Exercise requirements:
Lines below starting with the line with "only [hv, if_true]" and going on through the line with "rcases Memory.mem_insert _" must be output exactly; the rest of the records must be left out.

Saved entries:
--*--

-- ==== Sys2Proof/Laws/Memory.lean ====
section
/-! SUPPORT. Memory: a read after a write, and that every memory operation keeps the canonical form. -/

namespace Sys2Proof.Machine

variable (d : Nat → Byte)

@[simp] theorem Memory.get_nil (a : Nat) : Memory.get d [] a = d a := rfl

theorem Memory.get_cons (k : Nat) (v : Byte) (m : Memory) (a : Nat) :
    Memory.get d ((k, v) :: m) a = if a = k then v else Memory.get d m a := rfl

theorem Memory.get_erase (m : Memory) (a b : Nat) :
    Memory.get d (m.erase a) b = if b = a then d a else Memory.get d m b := by
  induction m with
  | nil => simp [Memory.erase]; rintro rfl; rfl
  | cons c m ih =>
    obtain ⟨k, v⟩ := c
    by_cases h : a = k
    · subst h; simp only [Memory.erase, if_true, ih, Memory.get_cons]; split <;> simp_all
    · simp only [Memory.erase, h, if_false, Memory.get_cons, ih]
      by_cases hb : b = a
      · subst hb; simp [h]
      · simp [hb]

theorem Memory.get_insert (m : Memory) (a : Nat) (v : Byte) (b : Nat) (hm : ∀ c ∈ m, c.1 ≠ a) :
    Memory.get d (m.insert a v) b = if b = a then v else Memory.get d m b := by
  induction m with
  | nil => simp [Memory.insert, Memory.get_cons]
  | cons c m ih =>
    obtain ⟨k, w⟩ := c
    have hk : k ≠ a := hm (k, w) (.head _)
    have ih := ih fun c hc => hm c (by simp [hc])
    by_cases h : a < k
    · simp [Memory.insert, h, Memory.get_cons]
    · simp only [Memory.insert, h, if_false, Memory.get_cons, ih]
      by_cases hb : b = k
      · subst hb; simp [hk]
      · simp [hb]

theorem Memory.not_mem_erase (m : Memory) (a : Nat) : ∀ c ∈ m.erase a, c.1 ≠ a := by
  induction m with
  | nil => simp [Memory.erase]
  | cons c m ih =>
    obtain ⟨k, v⟩ := c
    by_cases h : a = k
    · simpa [Memory.erase, h] using fun x y hx => ih (x, y) (by simpa [h] using hx)
    · simp only [Memory.erase, h, if_false, List.mem_cons]
      rintro c (rfl | hc)
      · exact fun e => h e.symm
      · exact ih c hc

/-- A read after a write: the written byte at its address, the old byte everywhere else. -/
theorem Memory.get_set (m : Memory) (a : Nat) (v : Byte) (b : Nat) :
    Memory.get d (m.set d a v) b = if b = a then v else Memory.get d m b := by
  unfold Memory.set
  by_cases h : v = d a
  · simp only [h, if_true, Memory.get_erase]
  · rw [if_neg h, Memory.get_insert d _ _ _ _ (Memory.not_mem_erase m a), Memory.get_erase]
    split <;> simp_all

@[simp] theorem Memory.get_set_same (m : Memory) (a : Nat) (v : Byte) : Memory.get d (m.set d a v) a = v := by
  simp [Memory.get_set]

theorem Memory.get_set_other (m : Memory) (a : Nat) (v : Byte) {b : Nat} (h : b ≠ a) :
    Memory.get d (m.set d a v) b = Memory.get d m b := by
  simp [Memory.get_set, h]

/-! ## The canonical form -/

/-- Every address of a memory lies above a bound. -/
def Memory.above (b : Nat) (m : Memory) : Prop := ∀ c ∈ m, b < c.1

theorem Memory.rising_cons (k : Nat) (v : Byte) (m : Memory) :
    Memory.rising ((k, v) :: m) = true ↔ m.above k ∧ m.rising = true := by
  induction m generalizing k v with
  | nil => simp [Memory.rising, Memory.above]
  | cons c m ih =>
    obtain ⟨l, w⟩ := c
    simp only [Memory.rising, Bool.and_eq_true, decide_eq_true_eq, Memory.above, List.mem_cons, forall_eq_or_imp]
    constructor
    · rintro ⟨h, hr⟩
      exact ⟨⟨h, fun c hc => h.trans (((ih l w).1 hr).1 c hc)⟩, hr⟩
    · rintro ⟨⟨h, -⟩, hr⟩
      exact ⟨h, hr⟩

theorem Memory.mem_erase (m : Memory) (a : Nat) (c : Host.Cell) (h : c ∈ m.erase a) : c ∈ m := by
  induction m with
  | nil => simp [Memory.erase] at h
  | cons k m ih =>
    obtain ⟨k, v⟩ := k
    by_cases hk : a = k
    · simp only [Memory.erase, hk, if_true] at h; exact .tail _ (ih (hk ▸ h))
    · simp only [Memory.erase, hk, if_false, List.mem_cons] at h
      exact h.elim (fun h => h ▸ .head _) fun h => .tail _ (ih h)

theorem Memory.mem_insert (m : Memory) (a : Nat) (v : Byte) (c : Host.Cell) (h : c ∈ m.insert a v) :
    c = (a, v) ∨ c ∈ m := by
  induction m with
  | nil => simpa [Memory.insert] using h
  | cons k m ih =>
    obtain ⟨k, w⟩ := k
    by_cases hk : a < k
    · simpa [Memory.insert, hk] using h
    · simp only [Memory.insert, hk, if_false, List.mem_cons] at h
      rcases h with h | h
      · exact .inr (h ▸ .head _)
      · exact (ih h).imp id (.tail _)

theorem Memory.rising_erase (m : Memory) (a : Nat) (h : m.rising = true) : (m.erase a).rising = true := by
  induction m with
  | nil => rfl
  | cons k m ih =>
    obtain ⟨k, v⟩ := k
    rw [Memory.rising_cons] at h
    by_cases hk : a = k
    · simpa only [Memory.erase, hk, if_true] using hk ▸ ih h.2
    · simp only [Memory.erase, hk, if_false, Memory.rising_cons]
      exact ⟨fun c hc => h.1 c (Memory.mem_erase m a c hc), ih h.2⟩

theorem Memory.rising_insert (m : Memory) (a : Nat) (v : Byte) (h : m.rising = true) (hm : ∀ c ∈ m, c.1 ≠ a) :
    (m.insert a v).rising = true := by
  induction m with
  | nil => rfl
  | cons k m ih =>
    obtain ⟨k, w⟩ := k
    have hk' : k ≠ a := hm (k, w) (.head _)
    have hr := (Memory.rising_cons k w m).1 h
    by_cases hk : a < k
    · simp only [Memory.insert, hk, if_true, Memory.rising_cons]
      refine ⟨?_, Memory.rising_cons k w m |>.1 h⟩
      rintro c (_ | ⟨_, hc⟩)
      · exact hk
      · exact hk.trans (hr.1 c hc)
    · simp only [Memory.insert, hk, if_false, Memory.rising_cons]
      refine ⟨fun c hc => ?_, ih hr.2 fun c hc => hm c (.tail _ hc)⟩
      rcases Memory.mem_insert m a v c hc with rfl | hc
      · show k < a; omega
      · exact hr.1 c hc

/-- Writing inside the bound keeps the canonical form. -/
theorem Memory.wf_set {size : Nat} (m : Memory) (a : Nat) (v : Byte) (ha : a < size) (h : m.wf d size = true) :
    (m.set d a v).wf d size = true := by
  simp only [Memory.wf, Bool.and_eq_true, List.all_eq_true, decide_eq_true_eq] at h ⊢
  unfold Memory.set
  by_cases hv : v = d a
  · simp only [hv, if_true]
    exact ⟨Memory.rising_erase m a h.1, fun c hc => h.2 c (Memory.mem_erase m a c hc)⟩
  · simp only [hv, if_false]
    refine ⟨Memory.rising_insert _ a v (Memory.rising_erase m a h.1) (Memory.not_mem_erase m a), fun c hc => ?_⟩
    rcases Memory.mem_insert _ a v c hc with rfl | hc
    · exact ⟨ha, hv⟩
    · exact h.2 c (Memory.mem_erase m a c hc)

/-! ## The RAM array -/

theorem ramRead_ramWrite (s : State) (a b : Word) (v : Byte) :
    ramRead (ramWrite a v s) b = if b = a then v else ramRead s b := by
  simp only [ramRead, ramWrite, Memory.get_set]
  by_cases h : b = a
  · simp [h]
  · have : b.toNat ≠ a.toNat := fun e => h (BitVec.eq_of_toNat_eq e)
    simp [h, this]

theorem ram_wf_ramWrite (s : State) (a : Word) (v : Byte) (h : s.ram.wf ramUnlisted 65536 = true) :
    (ramWrite a v s).ram.wf ramUnlisted 65536 = true :=
  Memory.wf_set _ _ _ _ a.isLt h

end Sys2Proof.Machine
end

--*--

Answer space:
  · simp only [hv, if_true]
    exact ⟨Memory.rising_erase m a h.1, fun c hc => h.2 c (Memory.mem_erase m a c hc)⟩
  · simp only [hv, if_false]
    refine ⟨Memory.rising_insert _ a v (Memory.rising_erase m a h.1) (Memory.not_mem_erase m a), fun c hc => ?_⟩
    rcases Memory.mem_insert _ a v c hc with rfl | hc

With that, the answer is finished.